• Non ci sono risultati.

Leadership e strategia

2.2. Le capacità del leader

Alle tre aree di competenza della leadership precedentemente individuate attraverso il modello a tre cerchi di Adair, corrispondono altrettante funzioni che, riassunte, vanno a delineare in modo omogeneo il saper fare e il saper essere del leader. Come già accennato brevemente, a livello individuale, le funzioni più importanti sono: la motivazione, la capacità organizzativa e la reattività al cambiamento, la capacità di gestione della performance ed infine la capacità di selezione e sviluppo delle risorse umane. Di seguito andremo ad analizzare in modo più approfondito alcune di queste capacità.

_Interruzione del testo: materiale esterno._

-- ==== Sys2Proof/Machine/Ops.lean ====
section
/-! DEFINITION. The named operations over registers, memory, scratchpads, flags and units that every
meaning uses. -/

namespace Sys2Proof

/-! ### Card fields (Tables 9-5, 9-7, 9-9, 9-10) -/

/-- `n` bytes of a card from byte `b`, little-endian. -/
def Card.get (c : Card) (b n : Nat) : Nat := bits c (8 * (b + n) - 1) (8 * b)
def Card.put (c : Card) (b n v : Nat) : Card := setBits c (8 * (b + n) - 1) (8 * b) v

def Card.tag (c : Card) : Nat := c.get 0 1
def Card.first (c : Card) : Bool := bits c 8 8 = 1
def Card.last (c : Card) : Bool := bits c 9 9 = 1
def Card.replay (c : Card) : Bool := bits c 10 10 = 1
def Card.setReplay (c : Card) : Card := setBits c 10 10 1
def Card.ctx (c : Card) : Nat := bits c 24 16
def Card.accession (c : Card) : Nat := c.get 4 4
def Card.layer (c : Card) : Nat := c.get 8 2
def Card.oper (c : Card) : Nat := c.get 10 2
def Card.srcChip (c : Card) : Nat := bits c 115 96
def Card.slice (c : Card) : Nat := bits c 127 116
def Card.tqueue (c : Card) : Nat := bits c 139 128

end Sys2Proof

namespace Sys2Proof.Machine

/-- The outcome of every meaning that has an effect. -/
abbrev Res := Host.Outcome State Fault Refusal

/-! ### Registers -/

/-- The value held at register key `k`; a register never written holds its reset value. -/
def State.rd (s : State) (k : Nat) : Word := s.regs.get (regReset k) k

/-- Set the register at key `k`. -/
def State.wr (s : State) (k : Nat) (v : Word) : State := { s with regs := s.regs.set (regReset k) k v }

/-- Field [hi:lo] of the register at `k`. -/
def State.fld (s : State) (k hi lo : Nat) : Nat := bits (s.rd k) hi lo

/-- Set field [hi:lo] of the register at `k`. -/
def State.setFld (s : State) (k hi lo v : Nat) : State := s.wr k (setBits (s.rd k) hi lo v)

/-- A one-bit field. -/
def State.bit (s : State) (k i : Nat) : Bool := s.fld k i i = 1
def State.setBit (s : State) (k i : Nat) (b : Bool) : State := s.setFld k i i (if b then 1 else 0)

/-- Add to a 32-bit counter that saturates at 0xFFFF_FFFF. -/
def State.count (s : State) (k n : Nat) : State := s.wr k (BitVec.ofNat 64 (min ((s.rd k).toNat + n) 0xFFFFFFFF))

/-- Add to a 64-bit account that saturates at all ones (R382). -/
def State.count64 (s : State) (k n : Nat) : State := s.wr k (BitVec.ofNat 64 (min ((s.rd k).toNat + n) (2 ^ 64 - 1)))

/-- A 64-bit counter adds `n`. -/
def State.add64 (s : State) (k n : Nat) : State := s.wr k (s.rd k + BitVec.ofNat 64 n)

/-- Global event `ev` of source `src` occurs (R443). -/
def State.globalEvent (s : State) (src ev n : Nat) : State :=
  if n = 0 ∨ ¬ s.bit R.obsCtrl 0 then s
  else (List.range 16).foldl (fun (st : State) i =>
    let g := st.rd (R.obsGsel i)
    if bits g 31 31 = 1 ∧ bits g 5 0 = src ∧ bits g 11 8 = ev then st.add64 (R.obsGcnt i) n else st) s

/-- The request of a page (R555). -/
def State.pageRequest (s : State) (pg : Nat) : Bool :=
  (s.rd (R.hdrIntStatus pg) &&& s.rd (R.hdrIntEnable pg)) != 0#64

/-- Send the message of MSI-X vector `v` (R504): a masked vector becomes pending; a link that is down loses it. -/
def State.msixSend (s : State) (v : Nat) : State :=
  let e := s.host.msix.get (BitVec.ofNat 128 (2 ^ 96)) v
  if bits e 96 96 = 1 then
    if s.host.pba.contains v then s else { s with host := { s.host with pba := s.host.pba ++ [v] } }
  else if s.fld R.hostStatus 1 0 < 2 then s
  else
    let m := (bits e 63 0, (List.range 4).map fun i => BitVec.ofNat 8 (bits e (71 + 8 * i) (64 + 8 * i)))
    { s with host := { s.host with out := s.host.out ++ [m] } }

/-- A page's request has risen since `before` (R555): one message on HOST.INT_VEC. -/
def State.noteRequest (s : State) (pg : Nat) (before : Bool) : State :=
  if s.pageRequest pg ∧ ¬ before then s.msixSend (s.fld R.hostIntVec 10 0) else s

/-- A hardware event sets bit `i` of a page's INT_STATUS (R554); the page number is that of Table 21-1. -/
def State.intEvent (s : State) (pg i : Nat) : State :=
  (s.setBit (R.hdrIntStatus pg) i true).noteRequest pg (s.pageRequest pg)

/-! ### Units (R13) -/

def unitWidth (u : Nat) : Nat :=
  if u < 128 then 1 else if u < 160 then 4 else if u < 168 then 16 else if u < 170 then 64 else 128
def unitLevel (u : Nat) : Nat :=
  if u < 128 then 0 else if u < 160 then 1 else if u < 168 then 2 else if u < 170 then 3 else 4
def unitIndex (u : Nat) : Nat :=
  if u < 128 then u else if u < 160 then u - 128 else if u < 168 then u - 160 else if u < 170 then u - 168 else 0
def unitFirst (u : Nat) : Nat := unitIndex u * unitWidth u
/-- The active cores of a unit, in order. -/
def unitCores (u : Nat) : List Nat := (List.range (unitWidth u)).map (unitFirst u + ·)
/-- Two units overlap when one contains the other or they are the same (R374). -/
def overlap (u v : Nat) : Bool :=
  unitFirst u < unitFirst v + unitWidth v && unitFirst v < unitFirst u + unitWidth u
/-- Unit `u` contains core `c`. -/
def unitHas (u c : Nat) : Bool := unitFirst u ≤ c && c < unitFirst u + unitWidth u
/-- The units that contain core `c`, narrowest first. -/
def unitsOf (c : Nat) : List Nat := [c, 128 + c / 4, 160 + c / 16, 168 + c / 64, 170]

/-! ### Jobs and cores -/

def State.core (s : State) (c : Nat) : Core := s.cores.get {} c
def State.setCore (s : State) (c : Nat) (x : Core) : State := { s with cores := s.cores.set {} c x }
def State.modCore (s : State) (c : Nat) (f : Core → Core) : State := s.setCore c (f (s.core c))
def State.modEng (s : State) (c : Nat) (e : EngId) (f : Engine → Engine) : State :=
  s.modCore c fun x => x.setEng e (f (x.eng e))

/-- UD_STATE.STATE: 0 idle, 1 running, 2 parked, 3 out of service (Table 1-3). -/
def State.unitState (s : State) (u : Nat) : Nat := s.fld (R.udState u) 1 0
def State.job (s : State) (u : Nat) : Job := s.jobs.get {} u
def State.setJob (s : State) (u : Nat) (j : Job) : State := { s with jobs := s.jobs.set {} u j }
/-- A job runs or is parked on the unit. -/
def State.hasJob (s : State) (u : Nat) : Bool := s.unitState u = 1 || s.unitState u = 2
/-- The unit whose job core `c` runs. -/
def State.unitOf (s : State) (c : Nat) : Option Nat := (unitsOf c).find? (s.hasJob ·)

/-- Every PEND count of a core is 0 (R131). -/
def Core.drained (x : Core) : Bool := x.mx.pend == 0 && x.ve.pend == 0 && x.ld.pend == 0 && x.st.pend == 0

/-- Every core of a unit is DRAINED. -/
def State.unitDrained (s : State) (u : Nat) : Bool := (unitCores u).all fun c => (s.core c).drained

/-- The units that contain `u` or are contained in it. -/
def unitsOver (u : Nat) : List Nat := (List.range 171).filter fun v => v != u && overlap u v

/-- Registers go back to their reset values. -/
def State.clearRegs (s : State) (ks : List Nat) : State := ks.foldl (fun (st : State) k => st.wr k (regReset k)) s

/-- STATE, CTX and CTX_VALID of a unit's descriptor, and BLOCKED of every unit that overlaps it (R22). -/
def State.setUnit (s : State) (u st : Nat) (ctx : Option Nat) : State :=
  let s := s.setFld (R.udState u) 1 0 st
  let s := s.setFld (R.udState u) 24 16 (ctx.getD 0)
  let s := s.setBit (R.udState u) 31 ctx.isSome
  (unitsOver u).foldl (fun (z : State) v => z.setBit (R.udState v) 2 ((unitsOver v).any z.hasJob)) s

/-! ### Bytes of a table: little-endian words -/

/-- `n` bytes at `a`, little-endian (R10). -/
def Tab.readLE (t : Tab Byte) (a : Nat) : Nat → Nat
  | 0 => 0
  | n + 1 => (t.get 0 a).toNat + 256 * Tab.readLE t (a + 1) n

/-- Write the low `n` bytes of `v` at `a`, little-endian. -/
def Tab.writeLE (t : Tab Byte) (a : Nat) : Nat → Nat → Tab Byte
  | 0, _ => t
  | n + 1, v => Tab.writeLE (t.set 0 a (BitVec.ofNat 8 v)) (a + 1) n (v / 256)

/-- Write a list of bytes at `a`. -/
def Tab.writeBytes (t : Tab Byte) (a : Nat) : List Byte → Tab Byte
  | [] => t
  | b :: bs => Tab.writeBytes (t.set 0 a b) (a + 1) bs

/-- `n` bytes at `a`. -/
def Tab.readBytes (t : Tab Byte) (a n : Nat) : List Byte := (List.range n).map fun i => t.get 0 (a + i)

/-- A list in chunks of `n`. -/
def chunks {α : Type} (n : Nat) (l : List α) : Nat → List (List α)
  | 0 => []
  | f + 1 => if l.isEmpty then [] else l.take n :: chunks n (l.drop n) f

/-- The little-endian number of a list of bytes. -/
def leNat : List Byte → Nat
  | [] => 0
  | b :: bs => b.toNat + 256 * leNat bs

/-- The `n` little-endian bytes of a number. -/
def natLE : Nat → Nat → List Byte
  | 0, _ => []
  | n + 1, v => BitVec.ofNat 8 v :: natLE n (v / 256)

/-- Every entry with key in [lo, hi) removed. -/
def Tab.clearRange {α : Type} (t : Tab α) (lo hi : Nat) : Tab α := t.filter fun e => e.1 < lo || hi ≤ e.1

/-! ### Scratchpads (R186, R201–R203) -/

/-- The key of byte `a` of core `c`'s scratchpad. -/
def spadKey (c a : Nat) : Nat := c * 524288 + a

/-- Health of a 64-bit word of a scratchpad: 0 good, 1 a correctable error, 2 uncorrectable or poisoned. -/
def State.spadHealth (s : State) (c a : Nat) : Nat := s.spadEcc.get 0 (spadKey c (a / 8 * 8))
def State.setSpadHealth (s : State) (c a h : Nat) : State :=
  { s with spadEcc := s.spadEcc.set 0 (spadKey c (a / 8 * 8)) h }

/-- The 8-aligned words that bytes [a, a+n) touch. -/
def wordsOf (a n : Nat) : List Nat :=
  if n = 0 then [] else (List.range ((a + n - 1) / 8 - a / 8 + 1)).map fun i => (a / 8 + i) * 8

/-! ### What the sparing thresholds look at (R393) -/

/-- The physical slot that serves core `c` (R14, Table 1-2), as 5·pod + slot. -/
def State.slotOf (s : State) (c : Nat) : Nat :=
  5 * (c / 4) + s.fld (R.podSlotMap (c / 4)) (3 * (c % 4) + 2) (3 * (c % 4))

/-- An observation of Table 14-6: kinds 0 scratchpad corrected read, 1 SPAD_ECC, 2 PARK_TIMEOUT (by slot),
3 ARRAY_PARITY (by column), 5 margin alarm (by slot), 6 corrected word (by row), 7 uncorrectable word found by
scrub (by row), 8 corrected word (by tier), 9 card-store uncorrectable word. -/
def State.observe (s : State) (kind key : Nat) : State :=
  { s with recov := { s.recov with events := s.recov.events ++ [(kind, key, (s.rd R.obsLtime).toNat)] } }

/-- A PMC selection passes an event: EN, code, format filter (none: the event has no format), tag filters. -/
def pmcPasses (sel : Word) (ev : Nat) (fmt : Option Nat) (tag : Option (Nat × Nat)) : Bool :=
  bits sel 63 63 == 1 && bits sel 7 0 == ev
    && (bits sel 13 13 == 0 || fmt == some (bits sel 12 8))
    && (bits sel 14 14 == 0 || tag.map (·.1) == some (bits sel 31 16))
    && (bits sel 15 15 == 0 || tag.map (·.2) == some (bits sel 47 32))

/-- Core event `ev` occurs on core `c` with increment `n` (R440, R441, R444). -/
def State.coreEvent (s : State) (c ev n : Nat) (fmt : Option Nat) (tag : Option (Nat × Nat)) : State :=
  if n = 0 then s
  else
    let j? := (s.unitOf c).map s.job
    let tag := match j? with | some j => some (tag.getD (j.card.layer, j.card.oper)) | none => none
    let s := (List.range 8).foldl (fun (st : State) i =>
      if pmcPasses (st.rd (R.corePmcSel c i)) ev fmt tag then st.add64 (R.corePmc c i) n else st) s
    match j? with
    | some j =>
      let p := j.profile
      if bits p 38 38 = 1 ∧ (bits p 37 37 = 0 ∨ fmt = some (bits p 36 32)) then
        (List.range 4).foldl (fun (st : State) k =>
          if bits p (8 * k + 7) (8 * k) = ev then st.add64 (R.coreCpmc c k) n else st) s
      else s
    | none => s

/-- A corrected or uncorrectable word is counted, flagged and recorded (R201, R202, Table 7-8). -/
def State.noteSpadEcc (s : State) (c w : Nat) : State :=
  let h := s.spadHealth c w
  if h = 0 then s
  else
    let s := s.count (if h = 1 then R.spadEccCeCnt c else R.spadEccUeCnt c) 1
    let s := s.intEvent (256 + c) (if h = 1 then 0 else 1)
    let s := if h = 1 then (s.coreEvent c 0x42 1 none none).observe 0 (s.slotOf c) else s
    let k := spadKey c (w / 8 * 8)
    let s := if h = 1 ∧ ¬ s.spadOwed.contains k then { s with spadOwed := s.spadOwed ++ [k] } else s
    s.wr (R.spadEccLast c) (BitVec.ofNat 64
      (w % 512 / 8 + w / 512 % 64 * 64 + w / 32768 % 16 * 4096 + (if h = 1 then 0 else 65536) + 131072))

/-- The words of one access: each is counted once, and an uncorrectable one outranks a corrected one in ECC_LAST
(R201, Table 7-8). -/
def State.noteWords (s : State) (c : Nat) (ws : List Nat) : State :=
  (ws.filter (fun w => s.spadHealth c w = 1) ++ ws.filter fun w => s.spadHealth c w = 2).foldl
    (fun (st : State) w => st.noteSpadEcc c w) s

/-- The first uncorrectable word of an access. -/
def State.badWord (s : State) (c : Nat) (ws : List Nat) : Option Nat := ws.find? fun w => s.spadHealth c w = 2

/-- The check that a read makes of the words it touches (R201): counts and whether one is uncorrectable. -/
def State.spadCheck (s : State) (c a n : Nat) : State × Bool :=
  (s.noteWords c (wordsOf a n), (s.badWord c (wordsOf a n)).isSome)

/-- `n` bytes of core `c`'s scratchpad at `a`, as a number. -/
def State.spadRead (s : State) (c a n : Nat) : Nat := s.spad.readLE (spadKey c a) n
def State.spadBytes (s : State) (c a n : Nat) : List Byte := s.spad.readBytes (spadKey c a) n

/-- One write access to a scratchpad, byte by byte address: a partly covered word is read, counted and
merged, an uncorrectable old word leaves the merged word poisoned, and a wholly covered word becomes good
(R202). -/
def State.spadScatter (s : State) (c : Nat) (ps : List (Nat × Byte)) : State :=
  let ws := (ps.map fun p => p.1 / 8 * 8).eraseDups
  let whole (w : Nat) : Bool := (List.range 8).all fun j => ps.any fun p => p.1 == w + j
  let s := s.noteWords c (ws.filter fun w => !whole w)
  let s := ws.foldl (fun (st : State) w =>
    if st.spadHealth c w = 1 ∨ whole w then st.setSpadHealth c w 0 else st) s
  { s with spad := ps.foldl (fun t p => t.set 0 (spadKey c p.1) p.2) s.spad }

/-- Write bytes at consecutive addresses. -/
def State.spadWrite (s : State) (c a : Nat) (bs : List Byte) : State :=
  s.spadScatter c (bs.zipIdx.map fun (b, i) => (a + i, b))

/-- Words take the bit errors that came from outside since the last access. -/
def State.upset (s : State) (c : Nat) (us : List Upset) : State :=
  us.foldl (fun st u => if st.spadHealth c u.addr = 2 then st
    else st.setSpadHealth c u.addr (if u.double then 2 else 1)) s

/-! ### Sync flags (R113): homes in the FLAG registers -/

/-- Flag `f` of core `c` (0–63 core flags, 64–95 pod flags). -/
def State.flag (s : State) (c f : Nat) : Nat :=
  if f < 64 then s.fld (R.coreFlag c (f / 2)) (16 * (f % 2) + 15) (16 * (f % 2))
  else s.fld (R.podFlag (c / 4) ((f - 64) / 2)) (16 * (f % 2) + 15) (16 * (f % 2))

def State.setFlag (s : State) (c f v : Nat) : State :=
  if f < 64 then s.setFld (R.coreFlag c (f / 2)) (16 * (f % 2) + 15) (16 * (f % 2)) v
  else s.setFld (R.podFlag (c / 4) ((f - 64) / 2)) (16 * (f % 2) + 15) (16 * (f % 2)) v

end Sys2Proof.Machine
end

2.2.1. Motivare l’individuo

Una delle attività fondamentali nell’esercizio della leadership consiste nel condurre le persone verso un obiettivo fino a che questo non venga raggiunto. Motivare qualcuno vuol dire quindi spingerlo verso una direzione prestabilita. I sistemi di retribuzione legati alla performance non sempre sono sufficienti a spingere le persone verso l’obiettivo concordato. Il contatto quotidiano con il leader del gruppo, gioca un ruolo decisivo per innescare azioni produttive, distinguendo così chi svolge il proprio lavoro passivamente da chi si impegna a svolgerlo al meglio.

In merito al processo motivazionale, che sempre più spesso tende ad essere sottovalutato, sono state elaborate diverse teorie tra cui quelle di Gary Latham e Edwin Locke31, che, osservando nel corso dei loro esperimenti più di 1100 supervisori e team leader, hanno calcolato in media un incremento della produttività lavorativa tra l’11% e il 27%, quando in azienda il processo di goal setting (definizione degli obiettivi) veniva stabilito per gruppo o individualmente.

La motivazione, termine singolare femminile, in psicologia indica “l’insieme dei bisogni, desideri o intenzioni che prendono parte alla determinazione del comportamento e che conferiscono a questo unità e significato: si distinguono aspetti primari quali i bisogni fisiologici o sociali, e aspetti secondari, quali i fattori di stimolazione esterna o di progettualità individuale”32. Dare un motivo, equivale quindi a dare una ragione per svolgere qualcosa per qualcuno.

La motivazione è formata da tre componenti: la direzione, che specifica verso cosa ci stiamo impegnando; lo sforzo, che misura quanto in termini di energie ci

31 Cfr. AMSTRONG M. [2008].

spingiamo a dare del nostro meglio; ed infine la persistenza, ovvero quanto a lungo dura questa attività.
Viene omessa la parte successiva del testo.